-- ==== Sys2Proof/Laws/State.lean ====
section
/-! SUPPORT. One lemma for each field of State and each named update of the model: what the field is after the update. Each
holds by unfolding, so no proof has to unfold an update to read a field. -/

namespace Sys2Proof.Machine

/-! ### `State.postIf` -/

@[simp] theorem State.postIf_porAsserted (c : Bool) (f : Flag) (d : Byte) (s : State) : (s.postIf c f d).porAsserted = s.porAsserted := rfl
@[simp] theorem State.postIf_rqrstIn (c : Bool) (f : Flag) (d : Byte) (s : State) : (s.postIf c f d).rqrstIn = s.rqrstIn := rfl
@[simp] theorem State.postIf_pulse (c : Bool) (f : Flag) (d : Byte) (s : State) : (s.postIf c f d).pulse = s.pulse := rfl
@[simp] theorem State.postIf_eventLatch (c : Bool) (f : Flag) (d : Byte) (s : State) : (s.postIf c f d).eventLatch = s.eventLatch := rfl
@[simp] theorem State.postIf_tickCount (c : Bool) (f : Flag) (d : Byte) (s : State) : (s.postIf c f d).tickCount = s.tickCount := rfl
@[simp] theorem State.postIf_transit (c : Bool) (f : Flag) (d : Byte) (s : State) : (s.postIf c f d).transit = s.transit := rfl
@[simp] theorem State.postIf_nextPosition (c : Bool) (f : Flag) (d : Byte) (s : State) : (s.postIf c f d).nextPosition = s.nextPosition := rfl
@[simp] theorem State.postIf_presented (c : Bool) (f : Flag) (d : Byte) (s : State) : (s.postIf c f d).presented = s.presented := rfl
@[simp] theorem State.postIf_answerQueue (c : Bool) (f : Flag) (d : Byte) (s : State) : (s.postIf c f d).answerQueue = s.answerQueue := rfl
@[simp] theorem State.postIf_issueList (c : Bool) (f : Flag) (d : Byte) (s : State) : (s.postIf c f d).issueList = s.issueList := rfl
@[simp] theorem State.postIf_fairness (c : Bool) (f : Flag) (d : Byte) (s : State) : (s.postIf c f d).fairness = s.fairness := rfl
@[simp] theorem State.postIf_table (c : Bool) (f : Flag) (d : Byte) (s : State) : (s.postIf c f d).table = s.table := rfl
@[simp] theorem State.postIf_holds (c : Bool) (f : Flag) (d : Byte) (s : State) : (s.postIf c f d).holds = s.holds := rfl
@[simp] theorem State.postIf_nextHoldId (c : Bool) (f : Flag) (d : Byte) (s : State) : (s.postIf c f d).nextHoldId = s.nextHoldId := rfl
@[simp] theorem State.postIf_refusedHolds (c : Bool) (f : Flag) (d : Byte) (s : State) : (s.postIf c f d).refusedHolds = s.refusedHolds := rfl
@[simp] theorem State.postIf_noHold (c : Bool) (f : Flag) (d : Byte) (s : State) : (s.postIf c f d).noHold = s.noHold := rfl
@[simp] theorem State.postIf_divider (c : Bool) (f : Flag) (d : Byte) (s : State) : (s.postIf c f d).divider = s.divider := rfl
@[simp] theorem State.postIf_budgetDue (c : Bool) (f : Flag) (d : Byte) (s : State) : (s.postIf c f d).budgetDue = s.budgetDue := rfl
@[simp] theorem State.postIf_store (c : Bool) (f : Flag) (d : Byte) (s : State) : (s.postIf c f d).store = s.store := rfl
@[simp] theorem State.postIf_log (c : Bool) (f : Flag) (d : Byte) (s : State) : (s.postIf c f d).log = s.log := rfl
@[simp] theorem State.postIf_nextSeq (c : Bool) (f : Flag) (d : Byte) (s : State) : (s.postIf c f d).nextSeq = s.nextSeq := rfl
@[simp] theorem State.postIf_lost (c : Bool) (f : Flag) (d : Byte) (s : State) : (s.postIf c f d).lost = s.lost := rfl
@[simp] theorem State.postIf_traceMode (c : Bool) (f : Flag) (d : Byte) (s : State) : (s.postIf c f d).traceMode = s.traceMode := rfl
@[simp] theorem State.postIf_threshold (c : Bool) (f : Flag) (d : Byte) (s : State) : (s.postIf c f d).threshold = s.threshold := rfl
@[simp] theorem State.postIf_protocolRecords (c : Bool) (f : Flag) (d : Byte) (s : State) : (s.postIf c f d).protocolRecords = s.protocolRecords := rfl
@[simp] theorem State.postIf_injected (c : Bool) (f : Flag) (d : Byte) (s : State) : (s.postIf c f d).injected = s.injected := rfl
@[simp] theorem State.postIf_nextAccessId (c : Bool) (f : Flag) (d : Byte) (s : State) : (s.postIf c f d).nextAccessId = s.nextAccessId := rfl
@[simp] theorem State.postIf_receiver (c : Bool) (f : Flag) (d : Byte) (s : State) :
    (s.postIf c f d).receiver = if c then s.receiver.notePost f else s.receiver := rfl
@[simp] theorem State.postIf_gap (c : Bool) (f : Flag) (d : Byte) (s : State) : (s.postIf c f d).gap = s.gap := rfl
@[simp] theorem State.postIf_linkAddress (c : Bool) (f : Flag) (d : Byte) (s : State) : (s.postIf c f d).linkAddress = s.linkAddress := rfl
@[simp] theorem State.postIf_groupAddress (c : Bool) (f : Flag) (d : Byte) (s : State) : (s.postIf c f d).groupAddress = s.groupAddress := rfl
@[simp] theorem State.postIf_attentionEnable (c : Bool) (f : Flag) (d : Byte) (s : State) : (s.postIf c f d).attentionEnable = s.attentionEnable := rfl
@[simp] theorem State.postIf_attention (c : Bool) (f : Flag) (d : Byte) (s : State) :
    (s.postIf c f d).attention = if c then s.attention.set f d else s.attention := rfl
@[simp] theorem State.postIf_kept (c : Bool) (f : Flag) (d : Byte) (s : State) : (s.postIf c f d).kept = s.kept := rfl
@[simp] theorem State.postIf_checkErrors (c : Bool) (f : Flag) (d : Byte) (s : State) : (s.postIf c f d).checkErrors = s.checkErrors := rfl
@[simp] theorem State.postIf_forgetPending (c : Bool) (f : Flag) (d : Byte) (s : State) : (s.postIf c f d).forgetPending = s.forgetPending := rfl
@[simp] theorem State.postIf_serial (c : Bool) (f : Flag) (d : Byte) (s : State) : (s.postIf c f d).serial = s.serial := rfl
@[simp] theorem State.postIf_revision (c : Bool) (f : Flag) (d : Byte) (s : State) : (s.postIf c f d).revision = s.revision := rfl
@[simp] theorem State.postIf_batch (c : Bool) (f : Flag) (d : Byte) (s : State) : (s.postIf c f d).batch = s.batch := rfl
@[simp] theorem State.postIf_freeCount (c : Bool) (f : Flag) (d : Byte) (s : State) : (s.postIf c f d).freeCount = s.freeCount := rfl
@[simp] theorem State.postIf_pending (c : Bool) (f : Flag) (d : Byte) (s : State) : (s.postIf c f d).pending = s.pending := rfl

Task directions: Across the data above, how many lines carry the word "field"? Only the number is needed.

Reply: 2